Stored data
>>>>>
-- ==== Sys2Proof/Machine/Step.lean ====
section
/-! DEFINITION. One step: the command at the front of the queue is taken and carried out. -/

namespace Sys2Proof.Machine

/-- The queue of commands replaced. -/
def State.withPending (q : List Instr) (s : State) : State := { s with pending := q }

/-- One step of the part. With no command waiting it idles (log 3). -/
def step (s : State) : Host.Outcome State Fault Refusal :=
  match s.pending with
  | [] => .next s
  | c :: q => exec c (s.withPending q)

/-- The state with the command a word spells at the front of its queue; unchanged where the word spells none. -/
def State.withFetchWord (s : State) (nbits w : Nat) : State :=
  match decodeTableWord nbits w with
  | some c => s.withPending (c :: s.pending)
  | none => s

end Sys2Proof.Machine
end

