/-- The charge of a leg (R129 to R133): Base is N / 600 rounded half up, Adj is Base times the factor in percent rounded half up,
Total adds the fee and is capped; with rates and fee below 65,536, a factor of at most 400 and times summing to at most 864,000
they stay within the bounds of 7.3. The result of a leg's rating puts the stages together (R120 to R128, R134, R158): the duration
modulo 2^32, the billed seconds, the factor and level of its direction, the span that starts at R - d, or at R - 864,000 when
CLAMPED, all of it period 0 and no answer instant when the clock is UNSET, the period list in ascending order with times that sum
to 10 x S, the charge, and the four flags. The instant of a stamp is the present ds of day less the count elapsed since (R108); that
the present is 864,000 while a midnight is due is the model's choice (log 7). -/
def Obligations.ChargeStaysWithinItsBounds : Prop :=
  (∀ (t : Tariff) (band factor : Nat) (times : List Nat),
    (∀ p, t.rate band p ≤ 65535) → times.length = 4 → times.sum ≤ 864000 → factor ≤ 400 → t.fee ≤ 65535 →
    let n := sumOf t band times
    let base := baseOf n
    let adj := adjOf base factor
    n = times.getD 0 0 * t.rate band 0 + times.getD 1 0 * t.rate band 1 + times.getD 2 0 * t.rate band 2 +
      times.getD 3 0 * t.rate band 3 ∧
    n ≤ 56622240000 ∧ 600 * base ≤ n + 300 ∧ n + 300 < 600 * (base + 1) ∧ base ≤ 94370400 ∧
    100 * adj ≤ base * factor + 50 ∧ base * factor + 50 < 100 * (adj + 1) ∧ adj ≤ 377481600 ∧
    totalOf adj t.fee t.cap = (if t.cap ≠ 0 ∧ t.cap < adj + t.fee then t.cap else adj + t.fee) ∧
    totalOf adj t.fee t.cap ≤ 377547135) ∧
  ∀ (c : Clk) (t : Tariff) (leg : Leg) (callRef : BitVec 32) (answer release : Count) (cut : Bool) (sequence : BitVec 32)
    (period : Nat),
    t.minimum ≤ 600 → t.increment ∈ increments → c.work.sound → c.rest.sound →
    let x := rateRecord c t leg callRef answer release cut sequence period
    let d := (release.toNat + 4294967296 - answer.toNat) % 4294967296
    let instant := fun stamp : Count =>
      (if c.midnightDue = true then (864000 : Int) else (c.ds : Int)) - ((c.count - stamp).toNat : Int)
    let billed := billedOf (secondsOf d t.minimum) t.increment
    let start := instant release - (if 864000 < d then (864000 : Int) else (d : Int))
    let time := fun p : Nat => if c.clock = .unset then (if p = 0 then 10 * billed else 0) else c.timeIn start (10 * billed) p
    let adj := fun factor : Nat => adjOf (baseOf (sumOf t leg.band [time 0, time 1, time 2, time 3])) factor
    x.duration = d ∧ x.billed = billed ∧ x.clamped = decide (864000 < d) ∧ x.clockUnset = decide (c.clock = .unset) ∧
    x.restartCut = cut ∧
    (c.clock = .unset → x.answerAt = none) ∧
    (c.clock = .set → ∃ weekday ds, x.answerAt = some (weekday, ds) ∧ weekday < 7 ∧ ds < 864000 ∧
      (weekday : Int) = ((c.weekday : Int) + instant answer / 864000) % 7 ∧ (ds : Int) = instant answer % 864000) ∧
    (leg.direction = .inLeg → x.factor = 100 ∧ x.level = 0) ∧
    (∀ level : Fin 5, leg.direction = .outLeg → leg.level = level.val → x.factor = t.factors[level] ∧ x.level = level.val) ∧
    (billed = 0 → x.periods = [(if c.clock = .unset then 0 else c.periodAt (instant release), 0)]) ∧
    (billed ≠ 0 → ∀ p ds, (p, ds) ∈ x.periods ↔ p < 4 ∧ ds = time p ∧ ds ≠ 0) ∧
    (x.periods.map Prod.fst).Pairwise (· < ·) ∧ 1 ≤ x.periods.length ∧ x.periods.length ≤ 4 ∧
    (x.periods.map Prod.snd).sum = 10 * billed ∧
    x.charge = totalOf (adj x.factor) t.fee t.cap ∧ x.capped = decide (t.cap ≠ 0 ∧ t.cap < adj x.factor + t.fee) ∧
    x.sequence = sequence ∧ x.callRef = callRef ∧ x.carrier = leg.index.val + 1 ∧ x.direction = leg.direction ∧
    x.group = leg.group ∧ x.member = leg.member ∧ x.band = leg.band ∧ x.fee = t.fee ∧ x.generation = t.generation ∧
    x.period = period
<<<<<
WHAT IS EXPECTED –
Copy exactly the lines that run from the first line of the data to the line containing "def State.withPending (q", please, with both ends included and nothing else.

OUTPUT –
-- ==== Sys2Proof/Machine/Step.lean ====
section
/-! DEFINITION. One step: the command at the front of the queue is taken and carried out. -/

namespace Sys2Proof.Machine

/-- The queue of commands replaced. -/
def State.withPending (q : List Instr) (s : State) : State := { s with pending := q }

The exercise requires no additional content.